When our police officers go to work, they know that they may never come home, but instead they run towards the danger and not away from it. You can only just fathom that, when the blood is running through our veins and we are in a time of panic, and too often we reach out to the police force, they arrive at our scene—whether it be a domestic violence scene or whether it be a traffic incident—with their blood racing through their veins, every single day. And I think we become numb to what our emergency service personnel endure through a normal eight-hour shift on any given day. They put their lives on the line every day when they go to work so that we can be safe.
I want to acknowledge some of the remarkable police officers in my electorate, without naming them. I found it just unfathomable that, when I heard the news that we had had this incident in the electorate, you do this mental checklist of police officers that you know, that are your mates, that you go fishing with, that you drink beer with, and it is only the sense of relief that comes upon you once you find that it was not your friend—can you imagine the heartfelt situation that their families feel when they see the television outlets say that there is a police officer been shot, as to whether or not that is their brother or their father or their husband or their dad?
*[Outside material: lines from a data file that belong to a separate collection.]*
def asleep (en : Nat) (l : List (Fld × Nat) := []) (f : Sup → Sup := id) : State := sup f ([(F.PWR_STATUS_STATE, 2), (F.PWR_STATUS_TRANS, 7), (⟨F.PWR_WAKE_EN.addr, 3, 0⟩, en)] ++ l)
def saved1 : Saved :=
  { deep := false, regs := [((F.LTX_DPD_LUT 3 0).addr, 9), ((F.LRX_ADC_TRIM 3 0).addr, 7)], live := [((F.LRX_FFE_CFG_CURSOR 3).addr, 5)], coefs := []
    trims := [], dpd := [] }
theorem wit_wakes :
    ((asleep 1).dev.get F.PWR_STATUS_TRANS = 7 ∧ ((asleep 1).dev.reg F.PWR_WAKE_EN.addr).getLsbD 0 = true ∧ (after .wakenFall (asleep 1)).sup.wakeDue = true ∧
      ((after .wakenFall (asleep 1)).reg F.PWR_WAKE_SRC.addr).getLsbD 0 = true ∧ does .wakenFall (asleep 8) (asleep 8).dev = true) ∧
    ((after .wakeTimer (asleep 8 [(F.PWR_WAKE_TIMER, 5)])).sup.wakeDue = true ∧ ((after .wakeTimer (asleep 8 [(F.PWR_WAKE_TIMER, 5)])).reg F.PWR_WAKE_SRC.addr).getLsbD 3 = true ∧
      does .wakeTimer (asleep 8) (asleep 8).dev = true ∧ does .hostAccessWake (asleep 15) (asleep 15).dev = true) ∧
    ((pwr 3 7 7 [(⟨F.PWR_WAKE_EN.addr, 3, 0⟩, 4)]).dev.get F.PWR_STATUS_STATE = 3 ∧ (after .hostAccessWake (pwr 3 7 7 [(⟨F.PWR_WAKE_EN.addr, 3, 0⟩, 4)])).sup.wakeDue = true) ∧
    (regOn 0x2000C = false ∧ (after (.offBlockWrite 0x2000C 5) (asleep 0)).sup.heldWrites = [(0x2000C, 5)] ∧
      (after (.offBlockWrite 0x2000C 5) (asleep 0)).reg 0x2000C = (asleep 0).dev.reg 0x2000C ∧ does (.offBlockWrite 0x2000C 5) (pwr 1 7 7) (pwr 1 7 7).dev = true) ∧
    (does (.wakeStart { failed := 0, checkerOk := true }) (asleep 1) (asleep 1).dev = true ∧
      (asleep 1 [] fun q => { q with wakeDue := true }).dev.sup.saved = none ∧ (asleep 1).dev.errs = [] ∧ (asleep 1).dev.poisoned = [] ∧
      (after (.wakeStart { failed := 0, checkerOk := true }) (asleep 1 [] fun q => { q with wakeDue := true })).get F.PWR_STATUS_TRANS = 1) ∧
    ((asleep 1 [] fun q => { q with wakeDue := true, saved := some saved1 }).dev.sup.saved = some saved1 ∧ (saved1.regs.map (·.1)).Nodup ∧ (saved1.live.map (·.1)).Nodup ∧
      saved1.regs.map (fun x => regBank x.1) = [6, 5] ∧ saved1.live.map (fun x => regBank x.1) = [4] ∧
      (after (.wakeStart { failed := 32, checkerOk := true }) (asleep 1 [] fun q => { q with wakeDue := true, saved := some saved1 })).liveReg (F.LRX_FFE_CFG_CURSOR 3).addr = 5 ∧
      (after (.wakeStart { failed := 32, checkerOk := true }) (asleep 1 [] fun q => { q with wakeDue := true, saved := some saved1 })).reg (F.LTX_DPD_LUT 3 0).addr = 9 ∧
      ((after (.wakeStart { failed := 32, checkerOk := true }) (asleep 1 [] fun q => { q with wakeDue := true, saved := some saved1 })).reg F.PWR_RETAIN.addr).getLsbD 5 = true ∧
      (after (.wakeStart { failed := 32, checkerOk := true }) (asleep 1 [] fun q => { q with wakeDue := true, saved := some saved1 })).get F.PWR_INT_STATUS_RETAIN_FAIL = 1 ∧
      (after (.wakeStart { failed := 0, checkerOk := true }) (asleep 1 [] fun q => { q with wakeDue := true, saved := some saved1 })).reg (F.LTX_DPD_LUT 3 0).addr = 9) ∧
    (does .retentionReloadDone (st []) (st []).dev = true ∧ (st []).dev.newestCal = none ∧
      (sup (fun q => { q with reload := 1 }) [(F.LTX_STATUS_STATE 3, 0), (F.LTX_STATUS_TRANS 3, 7), (F.LTX_STATUS_PENDING 3, 1)]).dev.sup.reload = 1 ∧
      (after .retentionReloadDone (sup (fun q => { q with reload := 1 }) [(F.LTX_STATUS_STATE 3, 0), (F.LTX_STATUS_TRANS 3, 7), (F.LTX_STATUS_PENDING 3, 1)])).get (F.LTX_STATUS_TRANS 3) = 1) := by
  decide +kernel
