-- ==== Sys2Proof/Machine/Flow.lean ====
section
/-! DEFINITION. Control flow (40_flow_control.md). In every meaning `pc` is the already advanced program counter. -/

namespace Sys2Proof.Machine

/-- `RET` (R80). -/
def execRet (s : State) : Host.Outcome State Fault Refusal :=
  .next (match s.pop with
    | some (u, t) => t.setPc u
    | none => s.raise .stackUnderflow)

/-- `JP nnn` (R81). -/
def execJp (nnn : BitVec 12) (s : State) : Host.Outcome State Fault Refusal :=
  .next (s.setPc (addrOperand nnn))

/-- `CALL nnn` (R82): the pushed value is the advanced `pc`. -/
def execCall (nnn : BitVec 12) (s : State) : Host.Outcome State Fault Refusal :=
  .next (match s.push s.pc with
    | some t => t.setPc (addrOperand nnn)
    | none => s.raise .stackOverflow)

/-- `SE Vx, nn` (R83). -/
def execSeImm (x : Reg) (nn : Byte) (s : State) : Host.Outcome State Fault Refusal :=
  .next (s.skipIf (s.reg x == nn))

/-- `SNE Vx, nn` (R84). -/
def execSneImm (x : Reg) (nn : Byte) (s : State) : Host.Outcome State Fault Refusal :=
  .next (s.skipIf (s.reg x != nn))

/-- `SE Vx, Vy` (R85). -/
def execSeReg (x y : Reg) (s : State) : Host.Outcome State Fault Refusal :=
  .next (s.skipIf (s.reg x == s.reg y))

/-- `SNE Vx, Vy` (R86). -/
def execSneReg (x y : Reg) (s : State) : Host.Outcome State Fault Refusal :=
  .next (s.skipIf (s.reg x != s.reg y))

/-- `JP V0, nnn` (R87): the sum is not reduced modulo 4096 (decision D27, log entry 23). -/
def execJpV0 (nnn : BitVec 12) (s : State) : Host.Outcome State Fault Refusal :=
  .next (s.setPc (addrOperand nnn + s.regWord 0))

/-- `SYS nnn` (R88): nothing but the advance of the fetch. `SYS 0x000` is what programs write for a no-operation
(30_encoding.md R71). -/
def execSys (_nnn : BitVec 12) (s : State) : Host.Outcome State Fault Refusal :=
  .next s

/-- A word that matches no row of the table (R88, 30_encoding.md R67; log entry 7): nothing but the advance of the
fetch, so that any such word serves as a no-operation (30_encoding.md R71). -/
def execUnrecognized (_w : Word) (s : State) : Host.Outcome State Fault Refusal :=
  .next s

end Sys2Proof.Machine
end

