-- ==== Sys2Proof/Tests/Slice0.lean ====
section
/-! SUPPORT. Tests. Expected values are those of spec/95_test_vectors.md, cited by vector, or words written out from the
encoding column of 30_encoding.md R69. The theorems named `witness_…` show a concrete state and operands that meet the
premises of the obligation they name, clause by clause. -/

namespace Sys2Proof.Tests

open Sys2Proof.Machine

/-! ### Well-formedness: the one check refuses its two ill-formed terms (30_encoding.md R68) -/

theorem test_wf_refuses_sys_0E0 : (Instr.sys 0x0E0).wellFormed = false := by decide

theorem test_wf_refuses_sys_0EE : (Instr.sys 0x0EE).wellFormed = false := by decide

theorem test_wf_takes_the_neighbours :
    (Instr.sys 0x0E1).wellFormed = true ∧ (Instr.sys 0x0EF).wellFormed = true ∧ (Instr.sys 0x000).wellFormed = true := by
  decide

/-! ### Decoding: a word for every constructor, its nibbles (for `nn`, its bits) as R69 lays them out -/

theorem test_decode_system :
    decodeWord 0b0000000011100000 = some .cls ∧ decodeWord 0b0000000011101110 = some .ret ∧
    decodeWord 0b0000000100100011 = some (.sys 0x123) ∧ decodeWord 0b0000000000000000 = some (.sys 0) ∧
    decodeWord 0b0000000011100001 = some (.sys 0x0E1) := by decide

theorem test_decode_address_format :
    decodeWord 0b0001101010111100 = some (.jp 0xABC) ∧ decodeWord 0b0010001100000000 = some (.call 0x300) ∧
    decodeWord 0b1010001011110000 = some (.ldI 0x2F0) ∧ decodeWord 0b1011111111111111 = some (.jpV0 0xFFF) := by decide

theorem test_decode_immediate_format :
    decodeWord 0b0011001100101010 = some (.seImm 3 0x2A) ∧ decodeWord 0b0100001100101010 = some (.sneImm 3 0x2A) ∧
    decodeWord 0b0110101000101111 = some (.ldImm 0xA 0x2F) ∧ decodeWord 0b0111000100000010 = some (.addImm 1 2) ∧
    decodeWord 0b1100001100001111 = some (.rnd 3 0x0F) := by decide

theorem test_decode_register_format :
    decodeWord 0b0101000100100000 = some (.seReg 1 2) ∧ decodeWord 0b1001000100100000 = some (.sneReg 1 2) ∧
    decodeWord 0b1000000100100000 = some (.ldReg 1 2) ∧ decodeWord 0b1000000100100001 = some (.orReg 1 2) ∧
    decodeWord 0b1000000100100010 = some (.andReg 1 2) ∧ decodeWord 0b1000000100100011 = some (.xorReg 1 2) ∧
    decodeWord 0b1000000100100100 = some (.addReg 1 2) ∧ decodeWord 0b1000000100100101 = some (.subReg 1 2) ∧
    decodeWord 0b1000000100100110 = some (.shr 1 2) ∧ decodeWord 0b1000000100100111 = some (.subnReg 1 2) ∧
    decodeWord 0b1000000100101110 = some (.shl 1 2) := by decide

theorem test_decode_sprite_format : decodeWord 0b1101111100010101 = some (.drw 0xF 1 5) := by decide

theorem test_decode_selector_format :
    decodeWord 0b1110010010011110 = some (.skp 4) ∧ decodeWord 0b1110010010100001 = some (.sknp 4) ∧
    decodeWord 0b1111010100000111 = some (.ldVxDt 5) ∧ decodeWord 0b1111001100001010 = some (.ldVxK 3) ∧
    decodeWord 0b1111010100010101 = some (.ldDtVx 5) ∧ decodeWord 0b1111010100011000 = some (.ldStVx 5) ∧
    decodeWord 0b1111001000011110 = some (.addI 2) ∧ decodeWord 0b1111000000101001 = some (.ldF 0) ∧
    decodeWord 0b1111000100110011 = some (.ldB 1) ∧ decodeWord 0b1111111101010101 = some (.storeRegs 0xF) ∧
    decodeWord 0b1111000101100101 = some (.loadRegs 1) := by decide

/-- F9 to F12 and 30_encoding.md R67. -/
theorem test_decode_unrecognized :
    decodeWord 0x5121 = none ∧ decodeWord 0x9121 = none ∧ decodeWord 0x8128 = none ∧ decodeWord 0x812F = none ∧
    decodeWord 0x812D = none ∧ decodeWord 0xE400 = none ∧ decodeWord 0xF3FF = none ∧ decodeWord 0xF300 = none := by
  decide

/-- 20_memory.md R45: the first byte is the high one. -/
theorem test_decode_bytes : decode [0x6A, 0x2F, 0x77] = .ok (.ldImm 0xA 0x2F, [0x77]) := by decide

theorem test_decodeTableWord :
    decodeTableWord 16 0xD015 = some (.drw 0 1 5) ∧ decodeTableWord 16 0x00EE = some .ret ∧
    decodeTableWord 16 0x5121 = none := by decide

/-! ### One cycle on a small state -/

/-- The start of a vector: reset, `keys_in = 0`, `rnd_in = 0xB7`. -/
def base : State := { State.reset with keysIn := ⟨[0], 0⟩, rndIn := ⟨[0xB7], 0⟩ }

/-- A state with registers set. -/
def withRegs (s : State) (l : List (Reg × Byte)) : State := l.foldl (fun t p => t.setReg p.1 p.2) s

/-- One cycle with the word placed at `pc`. -/
def cycle (w : Word) (s : State) : State :=
  match step (s.placeWord w) with
  | .next t => t
  | .fault _ => s
  | .refused _ => s

/-- The buffer with the given rows and every other pixel off. -/
def rows (l : List (Reg × BitVec 64)) : Pixels :=
  l.foldl (fun fb p => fb.set p.1.val p.2 (by omega)) Pixels.allOff

/-- F1 and C3: the fetch is big-endian, `JP` sets `pc`. -/
theorem test_fetch : (cycle 0x6A2F base).reg 0xA = 0x2F ∧ (cycle 0x6A2F base).pc = 0x0202 := by decide
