-- ==== Sys2Proof/Decode.lean ====
section
/-!
DEFINITION. The decoder and the encoder: Carug words (R24 to R35), Xcarug words (R36, R37) and the RISC-V
words of the reel (R2), from their encoding tables.
-/
namespace Sys2Proof

open Machine

/-- The 20 bits of an operand field (R27). -/
def operandBits : Operand → BitVec 20
  | .none => 0
  | .s i => 1#4 ++ i ++ 0#11
  | .v i => 2#4 ++ i ++ 0#11
  | .p i => 3#4 ++ (0#1 ++ i) ++ 0#11
  | .h i => 4#4 ++ (0#3 ++ i) ++ 0#11
  | .k i => 5#4 ++ (0#3 ++ i) ++ 0#11
  | .q i => 6#4 ++ (0#2 ++ i) ++ 0#11
  | .t i => 7#4 ++ (0#4 ++ i) ++ 0#11
  | .a i => 8#4 ++ (0#3 ++ i) ++ 0#11
  | .m i => 9#4 ++ (0#2 ++ i) ++ 0#11
  | .e i => 10#4 ++ (0#3 ++ i) ++ 0#11
  | .csr n => 11#4 ++ 0#4 ++ n
  | .simm x => 12#4 ++ x
  | .uimm x => 13#4 ++ x
  | .mem b o => 14#4 ++ b ++ o

/-- The operand that a field's class names, with its index or value, the other bits left out. -/
def operandRead (x : BitVec 20) : Operand :=
  match (x.extractLsb' 16 4).toNat with
  | 1 => .s (x.extractLsb' 11 5)
  | 2 => .v (x.extractLsb' 11 5)
  | 3 => .p (x.extractLsb' 11 4)
  | 4 => .h (x.extractLsb' 11 2)
  | 5 => .k (x.extractLsb' 11 2)
  | 6 => .q (x.extractLsb' 11 3)
  | 7 => .t (x.extractLsb' 11 1)
  | 8 => .a (x.extractLsb' 11 2)
  | 9 => .m (x.extractLsb' 11 3)
  | 10 => .e (x.extractLsb' 11 2)
  | 11 => .csr (x.extractLsb' 0 12)
  | 12 => .simm (x.extractLsb' 0 16)
  | 13 => .uimm (x.extractLsb' 0 16)
  | 14 => .mem (x.extractLsb' 11 5) (x.extractLsb' 0 11)
  | _ => .none

/-- The operand of a field; none where the class is 15, the index is outside Table 2-2, or a bit that R27
fixes at zero is set. -/
def operandOf (x : BitVec 20) : Option Operand :=
  if operandBits (operandRead x) = x then some (operandRead x) else none

/-- The fields of a Carug word with the given operands (Table 2-1). -/
def fieldsOf (w : CWord) (a b c : Operand) : Fields :=
  { fn := w.extractLsb' 84 4, ty := w.extractLsb' 80 4, gp := w.extractLsb' 76 4, gn := w.getLsbD 75
    dt := w.getLsbD 74, dp := w.extractLsb' 72 2, rm := w.extractLsb' 69 3, yld := w.getLsbD 68
    rd := w.extractLsb' 66 2, chn := w.getLsbD 65, lst := w.getLsbD 64
    a := a, b := b, c := c, xf := w.extractLsb' 0 4 }

/-- The instruction of a Carug word, or none where R30 raises ILLEGAL_OP. -/
def decodeKite (w : CWord) : Option Instr :=
  let op := (w.extractLsb' 88 8).toNat
  if op = 0x0E then
    match operandOf (w.extractLsb' 44 20) with
    | some a =>
      let f := fieldsOf w a .none .none
      if legalFields op f then carugBuild op f (w.extractLsb' 4 40) else none
    | none => none
  else
    match operandOf (w.extractLsb' 44 20), operandOf (w.extractLsb' 24 20), operandOf (w.extractLsb' 4 20) with
    | some a, some b, some c =>
      let f := fieldsOf w a b c
      if legalFields op f then carugBuild op f 0 else none
    | _, _, _ => none

/-- The bits of B and C: two operands, or the immediate of li (R29). -/
def carugBC (i : Instr) (f : Fields) : BitVec 40 :=
  match i with
  | .li _ imm => imm
  | _ => operandBits f.b ++ operandBits f.c

/-- The word of a Carug instruction (Table 2-1). -/
def encodeKite (i : Instr) : Option CWord :=
  match carugParts i with
  | none => none
  | some (op, _, _, f) =>
    some (BitVec.ofNat 8 op ++ f.fn ++ f.ty ++ f.gp ++ BitVec.ofBool f.gn ++ BitVec.ofBool f.dt ++ f.dp ++
      f.rm ++ BitVec.ofBool f.yld ++ f.rd ++ BitVec.ofBool f.chn ++ BitVec.ofBool f.lst ++
      operandBits f.a ++ carugBC i f ++ f.xf)

/-! ## The reel's words -/

/-- The fields of an R-type word: funct7, rs2, rs1, funct3, rd. -/
structure RFields where
  f7  : Nat
  rs2 : BitVec 5
  rs1 : BitVec 5
  f3  : Nat
  rd  : BitVec 5

/-- The R-type fields of a reel word (R36). -/
def rFields (w : RWord) : RFields :=
  { f7 := (w.extractLsb' 25 7).toNat, rs2 := w.extractLsb' 20 5, rs1 := w.extractLsb' 15 5
    f3 := (w.extractLsb' 12 3).toNat, rd := w.extractLsb' 7 5 }

/-- custom-0, the kite instructions (Table 2-6, Table 3-8). -/
def decodeCustom0 (r : RFields) : Option Instr :=
  if r.f7 ≠ 0 then none
  else match r.f3 with
    | 0 => some (.kiteBridle r.rd r.rs1 r.rs2)
    | 1 => some (.kiteFly r.rd r.rs1 r.rs2)
    | 2 => some (.kiteWait r.rd r.rs1 r.rs2)
    | 3 => if r.rs2 = 0 then some (.kiteKill r.rd r.rs1) else none
    | 4 => some (.kiteRole r.rd r.rs1 r.rs2)
    | 5 => if r.rs2 = 0 then some (.kiteStat r.rd r.rs1) else none
    | 6 => some (.kiteTint r.rd r.rs1 r.rs2)
    | _ => if r.rs2 = 0 ∧ r.rs1 = 0 then some (.kiteMvl r.rd) else none

/-- custom-1, queues, engines, sleepu and cyc; funct7[2:0] names the queue or the engine (R37). -/
def decodeCustom1 (r : RFields) : Option Instr :=
  let q := BitVec.ofNat 3 r.f7
  if 8 ≤ r.f7 ∨ r.rs2 ≠ 0 then none
  else match r.f3 with
    | 0 => if r.rd = 0 then some (.qPush q r.rs1) else none
    | 1 => if r.rs1 = 0 then some (.qPop q r.rd) else none
    | 2 => if r.rs1 = 0 then some (.qPeek q r.rd) else none
    | 3 => if r.f7 ≤ 2 then some (.ePush q r.rd r.rs1) else none
    | 4 => if r.f7 ≤ 2 then some (.ePop q r.rd r.rs1) else none
    | 5 => if r.f7 ≤ 2 ∧ r.rs1 = 0 then some (.eStat q r.rd) else none
    | 6 => if r.f7 = 0 ∧ r.rd = 0 then some (.reelSleepu r.rs1) else none
    | _ => if r.f7 = 0 ∧ r.rs1 = 0 then some (.cyc r.rd) else none

/-- custom-2, hypotheses (Table 13-5). -/
def decodeCustom2 (r : RFields) : Option Instr :=
  if r.f7 ≠ 0 ∨ r.rs2 ≠ 0 then none
  else match r.f3 with
    | 0 => some (.hypOpen r.rd r.rs1)
    | 1 => some (.hypFix r.rd r.rs1)
    | 2 => some (.hypBleach r.rd r.rs1)
    | 3 => some (.hypStat r.rd r.rs1)
    | 4 => some (.hypEnter r.rd r.rs1)
    | _ => none
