-- ==== Sys2Proof/Machine/Permute.lean ====
section
/-!
DEFINITION. The permutes (R136, R137).
Open points: log 15 (DEDUCED).
-/
namespace Sys2Proof.Machine

/-- An element moved or set. -/
def Elem.out (e : Elem) : Out := { v := e.v, ok := e.ok }

/-- An element set to zero: it is valid (R136). -/
def zeroOut : Out := { v := 0 }

/-- Element j of v[r] if j < n, else zero. -/
def Kite.pick (x : Kite) (ty n r j : Nat) : Out := if j < n then (x.velem ty r j).out else zeroOut

/-- The C value of a permute: a scalar or a zero-extended immediate. -/
def VCtx.cval (ctx : VCtx) : Nat := ctx.sc.toNat

/-- A permute of one destination: each active, guarded element i that `g` gives is written; link none. -/
def permBody (g : Kite → Fields → VCtx → Nat → Nat → Option Out) : VBody := fun x f ctx =>
  let ty := f.ty.toNat
  let n := ctx.count ty
  x.writeVec (opdValue f.a) ty n none fun i => if ctx.on i then g x f ctx n i else none

/-- vperm, R137. -/
def vpermBody : VBody := permBody fun x f _ n i =>
  let j := x.velem f.ty.toNat (opdValue f.c) i
  let o := x.pick f.ty.toNat n (opdValue f.b) j.v
  some (if j.v < n then { o with ok := o.ok && j.ok } else o)

/-- vslide.up, R137: elements below the offset are kept. -/
def vslideUpBody : VBody := permBody fun x f ctx n i =>
  if ctx.cval ≤ i then some (x.pick f.ty.toNat n (opdValue f.b) (i - ctx.cval)) else none

/-- vslide.down, R137. -/
def vslideDownBody : VBody := permBody fun x f ctx n i =>
  some (x.pick f.ty.toNat n (opdValue f.b) (i + ctx.cval))

/-- A permute of several destinations: destination d, an offset from A, takes for its element i what `g` gives;
every source is read from the registers before it. -/
def permMany (count : Nat) (g : Kite → Fields → VCtx → Nat → Nat → Nat → Option Out) : VBody := fun x f ctx =>
  let ty := f.ty.toNat
  let n := ctx.count ty
  ((List.range count).foldl (fun (p : Kite × Nat) d =>
    let (y, fl) := p.1.writeVec (opdValue f.a + d) ty n none fun i => if ctx.on i then g x f ctx n d i else none
    (y, p.2 ||| fl)) (x, 0))

/-- vtrans8, R137: each 8 × 8 tile transposes on its own. -/
def vtrans8Body : VBody := permMany 8 fun x f _ n d i =>
  let c := i / 8
  if 8 * c + d < n then some (x.pick f.ty.toNat n (opdValue f.b + i % 8) (8 * c + d)) else none

/-- vzip.zip, R137: v[A] takes the first n elements of the interleaving, v[A + 1] the rest. -/
def vzipBody : VBody := permMany 2 fun x f _ n d i =>
  let k := d * n + i
  some (x.pick f.ty.toNat n (if k % 2 = 0 then opdValue f.b else opdValue f.c) (k / 2))

/-- vzip.unzip, R137: v[A] takes the even elements of cat(v[B], v[C]), v[A + 1] the odd ones. -/
def vunzipBody : VBody := permMany 2 fun x f _ n d i =>
  let k := 2 * i + d
  some (if k < n then x.pick f.ty.toNat n (opdValue f.b) k else x.pick f.ty.toNat n (opdValue f.c) (k - n))

/-- vbcast, R137: of an element of v[B], or of a scalar. -/
def vbcastBody : VBody := permBody fun x f ctx n _ =>
  match f.b with
  | .v r => some (x.pick f.ty.toNat n r.toNat ctx.cval)
  | _ => some (scalarElem f.ty.toNat ctx.sb).out

/-- viota, R137: the index, or the number of bits of p[B] set below it. -/
def viotaBody : VBody := permBody fun x f _ _ i =>
  let v := match f.b with | .p r => countBelow i (bit (x.pget r.toNat)) | _ => i
  some { v := v % 2 ^ widthOf f.ty.toNat }

/-- vext, R137: one element to a scalar, under the guard bit of its index. -/
def vextBody : VBody := fun x f ctx =>
  let ty := f.ty.toNat
  let j := ctx.cval
  let e := (x.pick ty (ctx.count ty) (opdValue f.b) j).v
  if x.guardBit f j then (x.sset (opdValue f.a) (if isSType ty then sext e (widthOf ty) else BitVec.ofNat 64 e), 0)
  else (x, 0)

/-- vins, R137: a scalar to one element; the link of v[A] is kept (R136). -/
def vinsBody : VBody := fun x f ctx =>
  let ty := f.ty.toNat
  let j := ctx.cval
  x.writeVec (opdValue f.a) ty (ctx.count ty) (x.vget (opdValue f.a)).link fun i =>
    if i = j ∧ ctx.on i = true then some (scalarElem ty ctx.sb).out else none

/-- vperm, R137. -/
def execVperm (f : Fields) (s : State) := runVec (.vperm f) 0x46 f vpermBody s
/-- vslide.up, R137. -/
def execVslideUp (f : Fields) (s : State) := runVec (.vslideUp f) 0x47 f vslideUpBody s
/-- vslide.down, R137. -/
def execVslideDown (f : Fields) (s : State) := runVec (.vslideDown f) 0x47 f vslideDownBody s
/-- vtrans8, R137. -/
def execVtrans8 (f : Fields) (s : State) := runVec (.vtrans8 f) 0x48 f vtrans8Body s
/-- vzip.zip, R137. -/
def execVzipZip (f : Fields) (s : State) := runVec (.vzipZip f) 0x49 f vzipBody s
/-- vzip.unzip, R137. -/
def execVzipUnzip (f : Fields) (s : State) := runVec (.vzipUnzip f) 0x49 f vunzipBody s
/-- vbcast, R137. -/
def execVbcast (f : Fields) (s : State) := runVec (.vbcast f) 0x4A f vbcastBody s
/-- viota, R137. -/
def execViota (f : Fields) (s : State) := runVec (.viota f) 0x4B f viotaBody s
/-- vext, R137. -/
def execVext (f : Fields) (s : State) := runVec (.vext f) 0x4C f vextBody s
/-- vins, R137. -/
def execVins (f : Fields) (s : State) := runVec (.vins f) 0x4D f vinsBody s

end Sys2Proof.Machine
end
Most of us will never experience what our police officers do in the line of their duty. In the time remaining to me, with the indulgence of the House, I would just like to offer my small sentiment and respect to the family, in offering some 15 seconds of silence, and then I will close, if it is all right with you.
Honourable members having stood in their places—
Mr BUCHHOLZ: I thank the House. With honour they serve. With honour he served. I thank the House.
The DEPUTY SPEAKER ( Mr Coulton ): I thank the member for Wright, and the House certainly agrees with the sentiments of his speech.